Washington University Law Professor Kathleen Clark agreed, noting that attorney general offices generally need more leeway on conflicts because of the various parties they represent and the variety of cases in which they represent those parties. 

The appointment of assistant attorneys general to both types of civil cases may be "an attempt by the attorney general to gain control of this litigation in an effort to reach a resolution," Clark said.  

Federal District Judge David Lawson addressed a similar issue two years ago when he denied Schuette the opportunity to file an amicus brief “diametrically opposed” to his assistant attorneys general, who were defending the state from another Flint-related lawsuit. 
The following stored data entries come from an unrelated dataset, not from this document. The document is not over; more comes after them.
-- ==== Sys2Proof/Machine/Flags.lean ====
section
/-! DEFINITION. The rolling checksum (spec/41_payload_checksum.md R120, spec/30_encoding.md R74) and the
one-bit conditions of a step (spec/10_state.md R25, spec/30_encoding.md R80). Nothing here is stored. -/

namespace Sys2Proof.Machine

/-- One round of the checksum recurrence: `B` adds the NEW `A` (R74, R120). -/
def ckStep (ab : Byte × Byte) (x : Byte) : Byte × Byte :=
  (ab.1 + x, ab.2 + (ab.1 + x))

/-- `ck_of(X)` (R74). -/
def ckOf (bytes : List Byte) : Byte × Byte :=
  bytes.foldl ckStep (0, 0)

/-- `ok` of R80 and R132: both received checksum bytes match, `b` being the second. -/
def Decoder.checksumOk (d : Decoder) (b : Byte) : Bool :=
  d.rxCka == d.cka && b == d.ckb

/-- `rec` of R80 and R132: class and id are the recognized ones. -/
def Decoder.recognized (d : Decoder) : Bool :=
  d.cls == Config.recClass && d.id == Config.recId

/-- `len < MIN_LEN` (R134). -/
def Decoder.tooShort (d : Decoder) : Bool :=
  decide (d.len.toNat < Config.minLen)

/-- `idx >= CAP` (R128). -/
def Decoder.atCapacity (d : Decoder) : Bool :=
  decide (Config.cap ≤ d.idx.toNat)

/-- `idx + 1 == len`, without wrap-around (R82, R127; log 16). -/
def Decoder.atLast (d : Decoder) : Bool :=
  decide (d.idx.toNat + 1 = d.len.toNat)

/-- The validity rule (R156): `(fix_type >= 3) and (flags bit 0 == 1)`. -/
def validFix (fixType flags : Byte) : Bool :=
  decide (Config.fixMin ≤ fixType.toNat) && flags.getLsbD Config.flagFixBit

/-- The port `rec_valid` (R25, R30). -/
def Output.recValid (o : Output) : Bool := o.record.isSome

/-- The port `in_ready`: the decoder accepts a byte in every cycle (R30, R244). -/
def State.inReady (_ : State) : Bool := true

/-- The number of an error class in the source's taxonomy (R200); the events of R202 have none. -/
def StepLabel.code : StepLabel → Option Nat
  | .framingError => some 1
  | .oversizeError => some 2
  | .checksumError => some 3
  | .shortPayloadError => some 4
  | .swallowed => none
  | .guardTrip => none

end Sys2Proof.Machine
end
Lawson called Schuette's attempt to oppose the state on behalf of the people of Michigan "superficial posturing." Kuhl himself filed a pleading asking to withdraw support for Schuette's motion.
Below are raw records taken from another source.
-- ==== Sys2Proof/Machine/Ops.lean ====
section
/-! DEFINITION. The named operations on the payload buffer (spec/00_scope.md R12), the decoder
(`fold` R120, `full_reset` R40) and the step's output (`raise` R13), taking an error (R214), and what
a step takes from the host (R30). There is no return operation (R215). -/

namespace Sys2Proof.Machine

/-- One byte of the buffer. -/
def Memory.readByte : Memory → Nat → Byte
  | [], _ => unlistedByte
  | (k, v) :: m, a => if k = a then v else Memory.readByte m a

/-- The cell of a value, or none where the value is what an unlisted address reads as. -/
def Memory.cell (a : Nat) (b : Byte) : Memory :=
  if b = unlistedByte then [] else [(a, b)]

/-- `MemWrite(a, 1, b)` (R12) on the canonical list. -/
def Memory.writeByte : Memory → Nat → Byte → Memory
  | [], a, b => Memory.cell a b
  | (k, v) :: m, a, b =>
    if a < k then Memory.cell a b ++ (k, v) :: m
    else if a = k then Memory.cell a b ++ m
    else (k, v) :: Memory.writeByte m a b

/-- The canonical form: addresses below `CAP`, strictly rising, no cell equal to `unlistedByte`. -/
def Memory.wf : Memory → Bool
  | [] => true
  | (k, v) :: m =>
    decide (k < Config.cap) && v != unlistedByte && m.all (fun c => decide (k < c.1)) && Memory.wf m

/-- `fold(b)` (R120): `cka` first, then `ckb` with the new `cka`. -/
def Decoder.fold (b : Byte) (d : Decoder) : Decoder :=
  { d with cka := (ckStep (d.cka, d.ckb) b).1, ckb := (ckStep (d.cka, d.ckb) b).2 }

/-- `st <- n`. -/
def Decoder.goto (n : StateName) (d : Decoder) : Decoder :=
  { d with st := n }

/-- `full_reset()` (R40; log 6). -/
def Decoder.fullReset (_ : Decoder) : Decoder where
  st := .awaitSync1
  cls := 0
  id := 0
  len := 0
  idx := 0
  rxCka := 0
  rxCkb := 0
  cka := 0
  ckb := 0
  pay := []

/-- `MemWrite(idx, 1, b); fold(b); idx <- idx + 1`, common to PAY.MORE and PAY.LAST (R126, R127). No
value where `idx >= CAP`: that address does not exist (log 5). -/
def Decoder.storePayload (b : Byte) (d : Decoder) : Option Decoder :=
  if d.idx.toNat < Config.cap then
    some { ({ d with pay := d.pay.writeByte d.idx.toNat b }.fold b) with idx := d.idx + 1 }
  else none

/-- `raise e` (R13): names the error class of the step; a ChecksumError also sets `ck_err` (R204). -/
def Output.raise (e : StepLabel) (o : Output) : Output :=
  { o with ckErr := o.ckErr || e == .checksumError, label := some e }

/-- The end of a byte's step: the new registers, and the step's output presented and listed. -/
def State.commit (s : State) (d : Decoder) (o : Output) : State :=
  { s with dec := d, out := o, sink := s.sink ++ [o] }

/-- Taking an error (R214), or one of the two events of R202, from the registers `d` the operation has
reached: the label, `ck_err` where R204 sets it, and the full reset. Nothing is saved. -/
def State.takeError (s : State) (e : StepLabel) (d : Decoder) : State :=
  s.commit d.fullReset (Output.silent.raise e)

/-- A cycle in which no byte is presented: state held, outputs 0 (R30). -/
def State.idleCycle (s : State) : State :=
  { s with out := Output.silent }

/-- A cycle with `rst = 1` (R230): the reset state, outputs 0, no byte consumed (log 8). -/
def State.hardReset (s : State) : State :=
  { s with dec := Decoder.initial, out := Output.silent }

/-- What the next cycle presents (R30), hard reset before everything (R212, R230), and the state with
it taken from the source. Nothing left to present is an idle cycle (log 1). -/
def fetch (s : State) : Fetched × State :=
  match s.source with
  | [] => (.idle, s)
  | .cycle true _ _ :: rest => (.hardReset, { s with source := rest })
  | .cycle false false _ :: rest => (.idle, { s with source := rest })
  | .cycle false true b :: rest => (.byte b, { s with source := rest })
  | .header c i l h :: rest => (.header c i l h, { s with source := rest })

end Sys2Proof.Machine
end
Schuette’s filing would have presented a “positional conflict,” Lawson wrote, in which “a lawyer’s advocacy of a legal position in one case could have negative consequences for a second client in an unrelated matter."

“Allowing him to do so likely would create an ethical conflict that could delay the ultimate disposition of this case, because it would raise the specter of disqualification of his entire office from participating on behalf of any party in the case,” Lawson wrote in the Jan. 23, 2017 opinion.  

Even prior to Lawson’s ruling, Schuette had consulted with his office’s ethics officer to determine whether any assistant attorneys general could advocate on behalf of Flint residents, said Rusty Hills, a former key aide to Schuette.

But the civil lawsuits preceding the criminal investigation had “conflicted out virtually everyone in the department,” Hills said.

The department instead contracted the work out to Flood. When the potential for a civil lawsuit on behalf of the people arose, Hall, already a part of the special counsel team, was appointed to take lead.

“He’s just outstanding in this,” Hills said Monday about Hall.